Avec Alicia Aumüller, Daniel Lommatzsch, Karin Pfammatter, Sebastian Rudolph, Lena Schwarz, Patrycia Ziólkowska

Dans le cadre du week-end d’échange entre le théâtre de Vidy et le Schauspielhaus de Zurich, le plaisir d’assister à une deuxième production zurichoise après Moby Dick. Du 24 au 26 février 2023, un texte puissant d’Elfriede Jelinek donne voix à un soleil aussi féroce qu’impitoyable.

Dans l’obscurité qui vient de se faire dans la salle de spectacle, une voix s’élève. C’est un poème en anglais de T.S. Elliot (ci-dessous traduit). La chaleur de cette voix, sa profondeur, sa tristesse, emportent immédiatement. Même sans tout comprendre, on perçoit qu’il s’agit d’une écrasante vérité humaine dont elle nous parle.

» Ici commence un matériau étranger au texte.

-- ==== Sys2Proof/Certificates/Slice0/Obligations.lean ====
section
/-! DEFINITION. The statements for the provers. Each formalises the rules its docstring cites. -/

open Sys2Proof Sys2Proof.Machine

/-! ## Encoding -/

/-- Decoding the words of a well-formed instruction gives it back, with every operand, and leaves the words
after it (30_encoding.md R101, R112, R119, R120). -/
def Obligations.DecodingAnEncodedInstructionGivesItBack : Prop :=
  ∀ (i : Instr) (p : Port) (rest : List Word), i.wf = true → i.port = some p →
    decode p (encode i ++ rest) = .ok (i, rest)

/-- Every accepted word or token has one meaning: encoding it gives the same words (R101, R102, R110). -/
def Obligations.EncodingADecodedInstructionGivesItsWords : Prop :=
  (∀ w i, decodeCmd w = .ok i → encode i = [w] ∧ i.port = some .cmd) ∧
  (∀ w i, decodeQcmd w = .ok i → encode i = [w] ∧ i.port = some .qcmd) ∧
  (∀ h payload i, decodeToken h payload = .ok i → encode i = h :: payload ∧ i.port = some .sin)

/-- A port accepts a word exactly when a row of the opcode table does (R102, R105, R106, R111, R113). -/
def Obligations.PortsAcceptExactlyTheOpcodeTable : Prop :=
  (∀ w, (∃ i, decodeCmd w = .ok i) ↔ ∃ r ∈ opcodeRows, r.port = .cmd ∧ r.accepts w = true) ∧
  (∀ w, (∃ i, decodeQcmd w = .ok i) ↔ ∃ r ∈ opcodeRows, r.port = .qcmd ∧ r.accepts w = true) ∧
  (∀ h payload, payload.length = payloadLen h →
    ((∃ i, decodeToken h payload = .ok i) ↔ ∃ r ∈ opcodeRows, r.port = .sin ∧ r.accepts h = true))

/-- Words written out from the encodings of 95_test_vectors.md section 5. -/
def Obligations.WrittenOutWordsDecode : Prop :=
  decodeCmd 0x0000000000000103 = .ok (.setGain 1) ∧
  decodeCmd 0x0000000000060204 = .ok (.setType 2 .notch) ∧
  decodeQcmd 0x0000000000070020 = .ok (.design .peaking) ∧
  decodeQcmd 0x0000000000030223 = .ok (.responseBand 2 3) ∧
  decodeToken 0x0000000000090042 [] = .ok (.channels 9) ∧
  decodeToken 0x0000000000010041 [0] = .error .reservedBits

/-- A token's length is fixed by its header's OP: FRAME 1 + COUNT words, RATE 2, any other 1 (R112). -/
def Obligations.TokenLengthIsFixedByTheHeader : Prop :=
  ∀ h : Word,
    (opField h = 0x40 → 1 + payloadLen h = 1 + (countField h).toNat) ∧
    (opField h = 0x41 → 1 + payloadLen h = 2) ∧
    (opField h ≠ 0x40 → opField h ≠ 0x41 → 1 + payloadLen h = 1)

/-! ## Steps -/

/-- A step runs the instruction its port's words decode to, after taking those words (42_control.md R230,
43_analyzer.md R260, 41_filter.md R211); agent E's turn runs DELIVER. -/
def Obligations.StepRunsTheDecodedInstruction : Prop :=
  (∀ (s : State) (w : Word) (i : Instr) rest more, s.turns = .bus :: rest → s.bus = .write 0x00100 8 w :: more →
    decodeCmd w = .ok i → step s = exec i { s with turns := rest, bus := more }) ∧
  (∀ (s : State) (w : Word) (i : Instr) rest more, s.turns = .bus :: rest → s.bus = .write 0x00200 8 w :: more →
    decodeQcmd w = .ok i → step s = exec i { s with turns := rest, bus := more }) ∧
  (∀ (s : State) (i : Instr) rest ws, s.turns = .processing :: rest → decode .sin s.sin = .ok (i, ws) →
    s.streamReady i = true → step s = exec i { s with turns := rest, sin := ws }) ∧
  (∀ (s : State) rest, s.turns = .delivery :: rest → step s = exec .deliver { s with turns := rest })

/-- An illegal command changes its port's status register and nothing else (30_encoding.md R102, R107). -/
def Obligations.IllegalCommandChangesOnlyItsStatus : Prop :=
  (∀ (s : State) (w : Word) e rest more, s.turns = .bus :: rest → s.bus = .write 0x00100 8 w :: more →
    decodeCmd w = .error e →
    step s = .next { s with turns := rest, bus := more, cstatus := ⟨.badCommand, w.extractLsb' 0 8⟩ }) ∧
  (∀ (s : State) (w : Word) e rest more, s.turns = .bus :: rest → s.bus = .write 0x00200 8 w :: more →
    decodeQcmd w = .error e →
    step s = .next { s with turns := rest, bus := more, qstatus := ⟨.badCommand, w.extractLsb' 0 8⟩ })

/-- A token with an unknown OP, or with a known OP and a reserved bit set, is taken with the length of R112 and
ignored: only SSTATUS changes (30_encoding.md R113, 41_filter.md R212). That one with OP 0x40 and COUNT = C is taken
also where SOUT has no room for a frame is the model's choice (log 17). -/
def Obligations.IllegalTokenIsTakenAndIgnored : Prop :=
  ∀ (s : State) (h : Word) ws rest, s.turns = .processing :: rest → s.sin = h :: ws → payloadLen h ≤ ws.length →
    ((opField h ≠ 0x40 ∧ opField h ≠ 0x41 ∧ opField h ≠ 0x42 ∧ opField h ≠ 0x43) ∨
      h.extractLsb' 8 8 ≠ 0 ∨ h.extractLsb' 32 32 ≠ 0 ∨
      ((opField h = 0x41 ∨ opField h = 0x43) ∧ h.extractLsb' 16 16 ≠ 0)) →
    step s = .next { s with turns := rest, sin := ws.drop (payloadLen h),
                            sstatus := ⟨.badCommand, h.extractLsb' 0 8, true⟩ }

/-- P takes no step on part of a token, nor on a frame of the current channel count that SOUT cannot take
(41_filter.md R198): the turn passes and the words stay. That a turn of an agent with no enabled step passes is the
model's form of "takes no step" (60_exceptions.md R334; log 2, log 14). -/
def Obligations.StreamWaitsForWholeTokensAndRoom : Prop :=
  (∀ (s : State) rest, s.turns = .processing :: rest → s.sin = [] → step s = .next { s with turns := rest }) ∧
  (∀ (s : State) (h : Word) ws rest, s.turns = .processing :: rest → s.sin = h :: ws → ws.length < payloadLen h →
    step s = .next { s with turns := rest }) ∧
  (∀ (s : State) xs ws rest room, s.turns = .processing :: rest → decode .sin s.sin = .ok (.frame xs, ws) →
    xs.length = s.channels → s.soutRoom = some room → room < 1 + s.channels →
    step s = .next { s with turns := rest })

/-- The model refuses exactly the accesses that are not aligned 64-bit words (20_memory.md R74), and no step
faults (60_exceptions.md R320). -/
def Obligations.OnlyNarrowOrMisalignedAccessesAreRefused : Prop :=
  ∀ s : State,
    (∃ r, step s = .refused r) ↔
      ∃ rest more a, s.turns = .bus :: rest ∧ s.bus = a :: more ∧
        match a with
        | .read addr bytes => ¬(bytes = 8 ∧ addr.toNat % 8 = 0)
        | .write addr bytes _ => ¬(bytes = 8 ∧ addr.toNat % 8 = 0)

/-! ## Reset -/

/-- Every piece of state after reset of a build (10_state.md R36, R54, 70_reset_and_hazards.md R351, R352). Where NUM
gives an interior band's frequency as a NaN, its pattern is free: that clause is the model's choice (log 4). -/
def Obligations.ResetGivesEveryPieceItsValue : Prop :=
  ∀ B : Config.Build, buildValid B = true →
    ((State.resetOf B).mapRead 0x00000 = idWord B ∧
      ((idWord B).extractLsb' 0 16).toNat = B.nBands ∧ ((idWord B).extractLsb' 16 16).toNat = B.maxChannels ∧
      ((idWord B).extractLsb' 32 16).toNat = B.mQuery ∧ (idWord B).extractLsb' 48 16 = 1) ∧
    (State.resetOf B).sampleRate = B.sr0 ∧
    (State.resetOf B).channels = B.c0 ∧
    (State.resetOf B).sstatus = ⟨.ok, 0, false⟩ ∧ (State.resetOf B).cstatus = ⟨.ok, 0⟩ ∧
    (State.resetOf B).qstatus = ⟨.ok, 0⟩ ∧
    (∀ i (_ : i < 8), (State.resetOf B).carg[i] = 0 ∧ (State.resetOf B).qarg[i] = 0) ∧
    (∀ i (_ : i < 10), (State.resetOf B).qres[i] = 0) ∧
    (∀ b, b < B.nBands → ((State.resetOf B).bandAt b).q = B.q0 ∧ ((State.resetOf B).bandAt b).gain = F64.zero ∧
      (State.resetOf B).coefAt b = Coef.ident ∧ (State.resetOf B).slotAt b = ⟨false, 0, Vector.replicate 10 0⟩ ∧
      (State.resetOf B).seqAt b = 0) ∧
    (((State.resetOf B).bandAt 0).ftype = .lowshelf ∧ ((State.resetOf B).bandAt 0).freq = B.fLo) ∧
    (1 < B.nBands → ((State.resetOf B).bandAt (B.nBands - 1)).ftype = .highshelf ∧
      ((State.resetOf B).bandAt (B.nBands - 1)).freq = B.fHi) ∧
    (∀ b, 0 < b → b < B.nBands - 1 → ((State.resetOf B).bandAt b).ftype = .peaking ∧
      ((State.resetOf B).bandAt b).freq = F64.settle (.layout b)
        (F64.mul B.fLo (Num.pow B.num (F64.div B.fHi B.fLo) (F64.div (F64.ofNat b) (F64.ofNat (B.nBands - 1)))))) ∧
    (∀ b ch, (State.resetOf B).histAt b ch = ⟨0, 0, 0, 0⟩) ∧
    (∀ i, (State.resetOf B).freqAt i = 0 ∧ (State.resetOf B).magAt i = 0 ∧ (State.resetOf B).phaseAt i = 0) ∧
    (State.resetOf B).stamp = 0
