-- ==== Sys2Proof/Laws/State.lean ====
section
/-! SUPPORT. The fields of a state after each of the model's updates: one equation per field, all of an update's
in one simp lemma (simp takes each part of the conjunction as a rewrite of its own). -/

namespace Sys2Proof.Machine

@[simp] theorem State.withCstatus_fields (s : State) (c : Code) (op : BitVec 8) :
    (s.withCstatus c op).sampleRate = s.sampleRate ∧
    (s.withCstatus c op).channelCount = s.channelCount ∧
    (s.withCstatus c op).sstatus = s.sstatus ∧
    (s.withCstatus c op).cstatus = ⟨c, op⟩ ∧
    (s.withCstatus c op).qstatus = s.qstatus ∧
    (s.withCstatus c op).carg = s.carg ∧
    (s.withCstatus c op).qarg = s.qarg ∧
    (s.withCstatus c op).qres = s.qres ∧
    (s.withCstatus c op).band = s.band ∧
    (s.withCstatus c op).coef = s.coef ∧
    (s.withCstatus c op).hist = s.hist ∧
    (s.withCstatus c op).freqBuf = s.freqBuf ∧
    (s.withCstatus c op).magBuf = s.magBuf ∧
    (s.withCstatus c op).phaseBuf = s.phaseBuf ∧
    (s.withCstatus c op).slot = s.slot ∧
    (s.withCstatus c op).seq = s.seq ∧
    (s.withCstatus c op).stamp = s.stamp ∧
    (s.withCstatus c op).sin = s.sin ∧
    (s.withCstatus c op).sout = s.sout ∧
    (s.withCstatus c op).soutRoom = s.soutRoom ∧
    (s.withCstatus c op).evt = s.evt ∧
    (s.withCstatus c op).evtRoom = s.evtRoom ∧
    (s.withCstatus c op).bus = s.bus ∧
    (s.withCstatus c op).replies = s.replies ∧
    (s.withCstatus c op).build = s.build ∧
    (s.withCstatus c op).turns = s.turns ∧
    (s.withCstatus c op).draws = s.draws := by
  repeat' constructor

@[simp] theorem State.withQstatus_fields (s : State) (c : Code) (op : BitVec 8) :
    (s.withQstatus c op).sampleRate = s.sampleRate ∧
    (s.withQstatus c op).channelCount = s.channelCount ∧
    (s.withQstatus c op).sstatus = s.sstatus ∧
    (s.withQstatus c op).cstatus = s.cstatus ∧
    (s.withQstatus c op).qstatus = ⟨c, op⟩ ∧
    (s.withQstatus c op).carg = s.carg ∧
    (s.withQstatus c op).qarg = s.qarg ∧
    (s.withQstatus c op).qres = s.qres ∧
    (s.withQstatus c op).band = s.band ∧
    (s.withQstatus c op).coef = s.coef ∧
    (s.withQstatus c op).hist = s.hist ∧
    (s.withQstatus c op).freqBuf = s.freqBuf ∧
    (s.withQstatus c op).magBuf = s.magBuf ∧
    (s.withQstatus c op).phaseBuf = s.phaseBuf ∧
    (s.withQstatus c op).slot = s.slot ∧
    (s.withQstatus c op).seq = s.seq ∧
    (s.withQstatus c op).stamp = s.stamp ∧
    (s.withQstatus c op).sin = s.sin ∧
    (s.withQstatus c op).sout = s.sout ∧
    (s.withQstatus c op).soutRoom = s.soutRoom ∧
    (s.withQstatus c op).evt = s.evt ∧
    (s.withQstatus c op).evtRoom = s.evtRoom ∧
    (s.withQstatus c op).bus = s.bus ∧
    (s.withQstatus c op).replies = s.replies ∧
    (s.withQstatus c op).build = s.build ∧
    (s.withQstatus c op).turns = s.turns ∧
    (s.withQstatus c op).draws = s.draws := by
  repeat' constructor

@[simp] theorem State.withSstatus_fields (s : State) (c : Code) (op : BitVec 8) :
    (s.withSstatus c op).sampleRate = s.sampleRate ∧
    (s.withSstatus c op).channelCount = s.channelCount ∧
    (s.withSstatus c op).sstatus = s.sstatus.after c op ∧
    (s.withSstatus c op).cstatus = s.cstatus ∧
    (s.withSstatus c op).qstatus = s.qstatus ∧
    (s.withSstatus c op).carg = s.carg ∧
    (s.withSstatus c op).qarg = s.qarg ∧
    (s.withSstatus c op).qres = s.qres ∧
    (s.withSstatus c op).band = s.band ∧
    (s.withSstatus c op).coef = s.coef ∧
    (s.withSstatus c op).hist = s.hist ∧
    (s.withSstatus c op).freqBuf = s.freqBuf ∧
    (s.withSstatus c op).magBuf = s.magBuf ∧
    (s.withSstatus c op).phaseBuf = s.phaseBuf ∧
    (s.withSstatus c op).slot = s.slot ∧
    (s.withSstatus c op).seq = s.seq ∧
    (s.withSstatus c op).stamp = s.stamp ∧
    (s.withSstatus c op).sin = s.sin ∧
    (s.withSstatus c op).sout = s.sout ∧
    (s.withSstatus c op).soutRoom = s.soutRoom ∧
    (s.withSstatus c op).evt = s.evt ∧
    (s.withSstatus c op).evtRoom = s.evtRoom ∧
    (s.withSstatus c op).bus = s.bus ∧
    (s.withSstatus c op).replies = s.replies ∧
    (s.withSstatus c op).build = s.build ∧
    (s.withSstatus c op).turns = s.turns ∧
    (s.withSstatus c op).draws = s.draws := by
  repeat' constructor

@[simp] theorem State.resetHist_fields (s : State) :
    (s.resetHist).sampleRate = s.sampleRate ∧
    (s.resetHist).channelCount = s.channelCount ∧
    (s.resetHist).sstatus = s.sstatus ∧
    (s.resetHist).cstatus = s.cstatus ∧
    (s.resetHist).qstatus = s.qstatus ∧
    (s.resetHist).carg = s.carg ∧
    (s.resetHist).qarg = s.qarg ∧
    (s.resetHist).qres = s.qres ∧
    (s.resetHist).band = s.band ∧
    (s.resetHist).coef = s.coef ∧
    (s.resetHist).hist = zeroHist s.build ∧
    (s.resetHist).freqBuf = s.freqBuf ∧
    (s.resetHist).magBuf = s.magBuf ∧
    (s.resetHist).phaseBuf = s.phaseBuf ∧
    (s.resetHist).slot = s.slot ∧
    (s.resetHist).seq = s.seq ∧
    (s.resetHist).stamp = s.stamp ∧
    (s.resetHist).sin = s.sin ∧
    (s.resetHist).sout = s.sout ∧
    (s.resetHist).soutRoom = s.soutRoom ∧
    (s.resetHist).evt = s.evt ∧
    (s.resetHist).evtRoom = s.evtRoom ∧
    (s.resetHist).bus = s.bus ∧
    (s.resetHist).replies = s.replies ∧
    (s.resetHist).build = s.build ∧
    (s.resetHist).turns = s.turns ∧
    (s.resetHist).draws = s.draws := by
  repeat' constructor

@[simp] theorem State.emit_fields (s : State) (b : Nat) :
    (s.emit b).sampleRate = s.sampleRate ∧
    (s.emit b).channelCount = s.channelCount ∧
    (s.emit b).sstatus = s.sstatus ∧
    (s.emit b).cstatus = s.cstatus ∧
    (s.emit b).qstatus = s.qstatus ∧
    (s.emit b).carg = s.carg ∧
    (s.emit b).qarg = s.qarg ∧
    (s.emit b).qres = s.qres ∧
    (s.emit b).band = s.band ∧
    (s.emit b).coef = s.coef ∧
    (s.emit b).hist = s.hist ∧
    (s.emit b).freqBuf = s.freqBuf ∧
    (s.emit b).magBuf = s.magBuf ∧
    (s.emit b).phaseBuf = s.phaseBuf ∧
    (s.emit b).slot = s.slot.set b ((s.slotAt b).accept s.stamp (s.recordOf b (s.seqAt b + 1))) ∧
    (s.emit b).seq = s.seq.set b (s.seqAt b + 1) ∧
    (s.emit b).stamp = (if (s.slotAt b).pending then s.stamp else s.stamp + 1) ∧
    (s.emit b).sin = s.sin ∧
    (s.emit b).sout = s.sout ∧
    (s.emit b).soutRoom = s.soutRoom ∧
    (s.emit b).evt = s.evt ∧
    (s.emit b).evtRoom = s.evtRoom ∧
    (s.emit b).bus = s.bus ∧
    (s.emit b).replies = s.replies ∧
    (s.emit b).build = s.build ∧
    (s.emit b).turns = s.turns ∧
    (s.emit b).draws = s.draws := by
  repeat' constructor

@[simp] theorem State.apply_fields (s : State) (b : Nat) (p : Params) :
    (s.apply b p).sampleRate = s.sampleRate ∧
    (s.apply b p).channelCount = s.channelCount ∧
    (s.apply b p).sstatus = s.sstatus ∧
    (s.apply b p).cstatus = s.cstatus ∧
    (s.apply b p).qstatus = s.qstatus ∧
    (s.apply b p).carg = s.carg ∧
    (s.apply b p).qarg = s.qarg ∧
    (s.apply b p).qres = s.qres ∧
    (s.apply b p).band = s.band.set b p ∧
    (s.apply b p).coef = s.coef.set b (s.designFor p s.sampleRate) ∧
    (s.apply b p).hist = s.hist ∧
    (s.apply b p).freqBuf = s.freqBuf ∧
    (s.apply b p).magBuf = s.magBuf ∧
    (s.apply b p).phaseBuf = s.phaseBuf ∧
    (s.apply b p).seq = s.seq.set b (s.seqAt b + 1) ∧
    (s.apply b p).stamp = (if (s.slotAt b).pending then s.stamp else s.stamp + 1) ∧
    (s.apply b p).sin = s.sin ∧
    (s.apply b p).sout = s.sout ∧
    (s.apply b p).soutRoom = s.soutRoom ∧
    (s.apply b p).evt = s.evt ∧
    (s.apply b p).evtRoom = s.evtRoom ∧
    (s.apply b p).bus = s.bus ∧
    (s.apply b p).replies = s.replies ∧
    (s.apply b p).build = s.build ∧
    (s.apply b p).turns = s.turns ∧
    (s.apply b p).draws = s.draws := by
  repeat' constructor

@[simp] theorem State.respond_fields (s : State) (n : Nat) (f : Word → Response) :
    (s.respond n f).sampleRate = s.sampleRate ∧
    (s.respond n f).channelCount = s.channelCount ∧
    (s.respond n f).sstatus = s.sstatus ∧
    (s.respond n f).cstatus = s.cstatus ∧
    (s.respond n f).qstatus = s.qstatus ∧
    (s.respond n f).carg = s.carg ∧
    (s.respond n f).qarg = s.qarg ∧
    (s.respond n f).qres = s.qres ∧
    (s.respond n f).band = s.band ∧
    (s.respond n f).coef = s.coef ∧
    (s.respond n f).hist = s.hist ∧
    (s.respond n f).freqBuf = s.freqBuf ∧
    (s.respond n f).magBuf = (List.range n).map (s.magEntry f) ++ s.magBuf.drop n ∧
    (s.respond n f).phaseBuf = (List.range n).map (s.phaseEntry f) ++ s.phaseBuf.drop n ∧
    (s.respond n f).slot = s.slot ∧
    (s.respond n f).seq = s.seq ∧
    (s.respond n f).stamp = s.stamp ∧
    (s.respond n f).sin = s.sin ∧
    (s.respond n f).sout = s.sout ∧
    (s.respond n f).soutRoom = s.soutRoom ∧
    (s.respond n f).evt = s.evt ∧
    (s.respond n f).evtRoom = s.evtRoom ∧
    (s.respond n f).bus = s.bus ∧
    (s.respond n f).replies = s.replies ∧
    (s.respond n f).build = s.build ∧
    (s.respond n f).turns = s.turns ∧
    (s.respond n f).draws = s.draws + 1 := by
  repeat' constructor

@[simp] theorem State.toSout_fields (s : State) (ws : List Word) :
    (s.toSout ws).sampleRate = s.sampleRate ∧
    (s.toSout ws).channelCount = s.channelCount ∧
    (s.toSout ws).sstatus = s.sstatus ∧
    (s.toSout ws).cstatus = s.cstatus ∧
    (s.toSout ws).qstatus = s.qstatus ∧
    (s.toSout ws).carg = s.carg ∧
    (s.toSout ws).qarg = s.qarg ∧
    (s.toSout ws).qres = s.qres ∧
    (s.toSout ws).band = s.band ∧
    (s.toSout ws).coef = s.coef ∧
    (s.toSout ws).hist = s.hist ∧
    (s.toSout ws).freqBuf = s.freqBuf ∧
    (s.toSout ws).magBuf = s.magBuf ∧
    (s.toSout ws).phaseBuf = s.phaseBuf ∧
    (s.toSout ws).slot = s.slot ∧
    (s.toSout ws).seq = s.seq ∧
    (s.toSout ws).stamp = s.stamp ∧
    (s.toSout ws).sin = s.sin ∧
    (s.toSout ws).sout = s.sout ++ ws ∧
    (s.toSout ws).soutRoom = roomLess s.soutRoom ws.length ∧
    (s.toSout ws).evt = s.evt ∧
    (s.toSout ws).evtRoom = s.evtRoom ∧
    (s.toSout ws).bus = s.bus ∧
    (s.toSout ws).replies = s.replies ∧
    (s.toSout ws).build = s.build ∧
    (s.toSout ws).turns = s.turns ∧
    (s.toSout ws).draws = s.draws := by
  repeat' constructor

@[simp] theorem State.delivered_fields (s : State) (b : Nat) :
    (s.delivered b).sampleRate = s.sampleRate ∧
    (s.delivered b).channelCount = s.channelCount ∧
    (s.delivered b).sstatus = s.sstatus ∧
    (s.delivered b).cstatus = s.cstatus ∧
    (s.delivered b).qstatus = s.qstatus ∧
    (s.delivered b).carg = s.carg ∧
    (s.delivered b).qarg = s.qarg ∧
    (s.delivered b).qres = s.qres ∧
    (s.delivered b).band = s.band ∧
    (s.delivered b).coef = s.coef ∧
    (s.delivered b).hist = s.hist ∧
    (s.delivered b).freqBuf = s.freqBuf ∧
    (s.delivered b).magBuf = s.magBuf ∧
    (s.delivered b).phaseBuf = s.phaseBuf ∧
    (s.delivered b).slot = s.slot.set b ⟨false, (s.slotAt b).stamp, (s.slotAt b).record⟩ ∧
    (s.delivered b).seq = s.seq ∧
    (s.delivered b).stamp = s.stamp ∧
    (s.delivered b).sin = s.sin ∧
    (s.delivered b).sout = s.sout ∧
    (s.delivered b).soutRoom = s.soutRoom ∧
    (s.delivered b).evt = s.evt ++ (s.slotAt b).record.toList ∧
    (s.delivered b).evtRoom = roomLess s.evtRoom 10 ∧
    (s.delivered b).bus = s.bus ∧
    (s.delivered b).replies = s.replies ∧
    (s.delivered b).build = s.build ∧
    (s.delivered b).turns = s.turns ∧
    (s.delivered b).draws = s.draws := by
  repeat' constructor

/-- Emitting for any list of bands changes the notifier only. -/
theorem State.emits_fields (bs : List Nat) (s : State) :
    (bs.foldl State.emit s).sampleRate = s.sampleRate ∧
    (bs.foldl State.emit s).channelCount = s.channelCount ∧
    (bs.foldl State.emit s).sstatus = s.sstatus ∧
    (bs.foldl State.emit s).cstatus = s.cstatus ∧
    (bs.foldl State.emit s).qstatus = s.qstatus ∧
    (bs.foldl State.emit s).carg = s.carg ∧
    (bs.foldl State.emit s).qarg = s.qarg ∧
    (bs.foldl State.emit s).qres = s.qres ∧
    (bs.foldl State.emit s).band = s.band ∧
    (bs.foldl State.emit s).coef = s.coef ∧
    (bs.foldl State.emit s).hist = s.hist ∧
    (bs.foldl State.emit s).freqBuf = s.freqBuf ∧
    (bs.foldl State.emit s).magBuf = s.magBuf ∧
    (bs.foldl State.emit s).phaseBuf = s.phaseBuf ∧
    (bs.foldl State.emit s).sin = s.sin ∧
    (bs.foldl State.emit s).sout = s.sout ∧
    (bs.foldl State.emit s).soutRoom = s.soutRoom ∧
    (bs.foldl State.emit s).evt = s.evt ∧
    (bs.foldl State.emit s).evtRoom = s.evtRoom ∧
    (bs.foldl State.emit s).bus = s.bus ∧
    (bs.foldl State.emit s).replies = s.replies ∧
    (bs.foldl State.emit s).build = s.build ∧
    (bs.foldl State.emit s).turns = s.turns ∧
    (bs.foldl State.emit s).draws = s.draws := by
  induction bs generalizing s with
  | nil => repeat' constructor
  | cons b bs ih => simpa using ih (s.emit b)

@[simp] theorem State.emitAll_fields (s : State) :
    s.emitAll.sampleRate = s.sampleRate ∧
    s.emitAll.channelCount = s.channelCount ∧
    s.emitAll.sstatus = s.sstatus ∧
    s.emitAll.cstatus = s.cstatus ∧
    s.emitAll.qstatus = s.qstatus ∧
    s.emitAll.carg = s.carg ∧
    s.emitAll.qarg = s.qarg ∧
    s.emitAll.qres = s.qres ∧
    s.emitAll.band = s.band ∧
    s.emitAll.coef = s.coef ∧
    s.emitAll.hist = s.hist ∧
    s.emitAll.freqBuf = s.freqBuf ∧
    s.emitAll.magBuf = s.magBuf ∧
    s.emitAll.phaseBuf = s.phaseBuf ∧
    s.emitAll.sin = s.sin ∧
    s.emitAll.sout = s.sout ∧
    s.emitAll.soutRoom = s.soutRoom ∧
    s.emitAll.evt = s.evt ∧
    s.emitAll.evtRoom = s.evtRoom ∧
    s.emitAll.bus = s.bus ∧
    s.emitAll.replies = s.replies ∧
    s.emitAll.build = s.build ∧
    s.emitAll.turns = s.turns ∧
    s.emitAll.draws = s.draws :=
  State.emits_fields _ s

@[simp] theorem State.setRate_fields (s : State) (sr : Word) :
    (s.setRate sr).sampleRate = sr ∧
    (s.setRate sr).channelCount = s.channelCount ∧
    (s.setRate sr).sstatus = s.sstatus ∧
    (s.setRate sr).cstatus = s.cstatus ∧
    (s.setRate sr).qstatus = s.qstatus ∧
    (s.setRate sr).carg = s.carg ∧
    (s.setRate sr).qarg = s.qarg ∧
    (s.setRate sr).qres = s.qres ∧
    (s.setRate sr).band = s.band ∧
    (s.setRate sr).coef = s.band.map (fun p => s.designFor p sr) ∧
    (s.setRate sr).hist = zeroHist s.build ∧
    (s.setRate sr).freqBuf = s.freqBuf ∧
    (s.setRate sr).magBuf = s.magBuf ∧
    (s.setRate sr).phaseBuf = s.phaseBuf ∧
    (s.setRate sr).sin = s.sin ∧
    (s.setRate sr).sout = s.sout ∧
    (s.setRate sr).soutRoom = s.soutRoom ∧
    (s.setRate sr).evt = s.evt ∧
    (s.setRate sr).evtRoom = s.evtRoom ∧
    (s.setRate sr).bus = s.bus ∧
    (s.setRate sr).replies = s.replies ∧
    (s.setRate sr).build = s.build ∧
    (s.setRate sr).turns = s.turns ∧
    (s.setRate sr).draws = s.draws := by
  simp [State.setRate]

end Sys2Proof.Machine
end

Un grand disque se déploie doucement au-dessus de la scène. La parole est donnée au soleil. Un soleil cruel et égocentré, qui connait sa puissance. « Les humains m’aiment et me craignent. Ils savent que quelque chose de terrible va arriver« . Les mots d’Elfriede Jelinek, l’autrice autrichienne, connue pour son écriture caustique, tentent de sonner le glas de l’aveuglement de l’humanité. Sous forme de comédie, entendrons-nous ses menaces?

© Philip Frowein

La pièce a été créée à Zurich par le codirecteur du Schauspielhaus, Nicolas Stemann. Elle est donc jouée en allemand surtitré français. Quelque peu laborieux pour nous de saisir au vol l’entièreté des abondants propos de la pièce. Des chants choraux sont interprétés avec brio, accompagnés par deux musiciens jouant en direct. L’humour des digressions des acteur.ices contrebalance la sévérité de ce texte grave sur le réchauffement climatique, dénonçant la culpabilité des humains, sourds aux avertissements des écologistes et aux manifestations d’une jeunesse horrifiée.

Photo:Philip Frowein

Le disque solaire, dont la peau sera peu à peu déchiquetée, est matériellement présent et central, les comédien.nes lui prêtant tour à tour leur visage. Son monologue intransigeant est contrebalancé par une scénographie délirante pleine d’idées farfelues et drôles: la fille en bikini qui shoote dans la terre gonflable puis se transforme en glacier fondant surmonté du drapeau suisse; les sprays et jets d’eau sensés refroidir une température insoutenable et dont sa majesté le soleil s’amuse, implacable; le groupe rock et ses guitares électriques déchirant le morceau « Highway to Hell »; Le public qui doit chanter pour comprendre: « Es ist zu spät ».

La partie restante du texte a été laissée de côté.